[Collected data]
-- ==== Sys2Proof/Machine/State.lean ====
section
/-! DEFINITION. The state of one EUS-5120: the block's registers and machinery, the two addressed memories, and the queue of commands. -/

namespace Sys2Proof.Machine

/-- The kinds of unit a command can name. -/
inductive UnitKind
  | port | feed | group | string | sequence | slot | channel | mains | source | root | session | handle | line | rail | twoWire | can | lan | area | cell | node
  deriving DecidableEq, Repr

/-- Why a step stops with a fault. -/
inductive Fault
  /-- Raised by every command that names a unit, when that unit does not exist (port 600, session 40). Safe: the model stops where the
  hardware cannot be given such a command. -/
  | noSuchUnit (kind : UnitKind) (n : Nat)
  deriving DecidableEq, Repr

/-- Why a step is refused. -/
inductive Refusal
  /-- Raised by the dispatch for a command that has no meaning yet. Safe. -/
  | notModelled (mnemonic : String)
  deriving DecidableEq, Repr

/-- Everything the block holds but its queue and its two addressed memories: the dictionary's scalar objects (`dict`, with the
sessions' copies) and their values for the next tick (`wimg`, R80), the free-value counter (the model's own), and one part per block. -/
structure Block where
  dict : Tab Nat := []
  wimg : Tab Nat := []
  /-- The model's own: how many free values have been drawn. -/
  free : Nat := 0
  glade : Glade := {}
  actions : Actions := {}
  canopy : Canopy := {}
  faults : Faults := {}
  pair : Pair := {}
  rings : Rings := {}
  sessions : Tab Session := []
  /-- Byte strings of DOMAIN objects that hosts can write, by key. -/
  domains : Tab (List Nat) := []
  ports : Tab Port := []
  masks : Masks := {}
  groupTab : Tab Group := []
  feedTab : Tab Feed := []
  holdup : Holdup := {}
  stringTab : Tab BatString := []
  seqTab : Tab Seq := []
  sup : Sup := {}
  meas : Meas := {}
  /-- Feed and string events an alert may be formed from in this tick (R254, R306): kind 1 feed or 2 string, unit, bit. -/
  events : List (Nat × Nat × Nat) := []
  store : Store := {}
  flashMan : FlashMan := {}
  dump : Dump := {}
  update : Update := {}
  net : Net := {}
  tw : TwoWire := {}
  aon : Aon := {}
  writes : Writes := {}
  deriving DecidableEq, Repr

/-- The machine: the queue of waiting commands, the block, the Heartwood array (R440) and the boot flash (R454). -/
structure State where
  pending : List Instr
  blk : Block
  heartwood : List Host.Cell
  flash : List Host.Cell
  deriving DecidableEq, Repr

/-- The machine before any command, at step 3 of R559: every field at the value the spec or the assumption log gives; CORE, IO18 and IO33 are
good (R543), without which the reset is not released. -/
def State.reset : State :=
  { pending := [], blk := { dict := [(0x380005, 2), (0x380105, 2), (0x380205, 2)] }, heartwood := [], flash := [] }

end Sys2Proof.Machine
end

## AIM OF THE EXERCISE
Among the entries above, locate the lines containing "inductive Fault" and "unit, bit. -/", and transcribe exactly those two lines and all lines between.

## TASK ANSWER
inductive Fault
  /-- Raised by every command that names a unit, when that unit does not exist (port 600, session 40). Safe: the model stops where the
  hardware cannot be given such a command. -/
  | noSuchUnit (kind : UnitKind) (n : Nat)
  deriving DecidableEq, Repr

/-- Why a step is refused. -/
inductive Refusal
  /-- Raised by the dispatch for a command that has no meaning yet. Safe. -/
  | notModelled (mnemonic : String)
  deriving DecidableEq, Repr

/-- Everything the block holds but its queue and its two addressed memories: the dictionary's scalar objects (`dict`, with the
sessions' copies) and their values for the next tick (`wimg`, R80), the free-value counter (the model's own), and one part per block. -/
structure Block where
  dict : Tab Nat := []
  wimg : Tab Nat := []
  /-- The model's own: how many free values have been drawn. -/
  free : Nat := 0
  glade : Glade := {}
  actions : Actions := {}
  canopy : Canopy := {}
  faults : Faults := {}
  pair : Pair := {}
  rings : Rings := {}
  sessions : Tab Session := []
  /-- Byte strings of DOMAIN objects that hosts can write, by key. -/
  domains : Tab (List Nat) := []
  ports : Tab Port := []
  masks : Masks := {}
  groupTab : Tab Group := []
  feedTab : Tab Feed := []
  holdup : Holdup := {}
  stringTab : Tab BatString := []
  seqTab : Tab Seq := []
  sup : Sup := {}
  meas : Meas := {}
  /-- Feed and string events an alert may be formed from in this tick (R254, R306): kind 1 feed or 2 string, unit, bit. -/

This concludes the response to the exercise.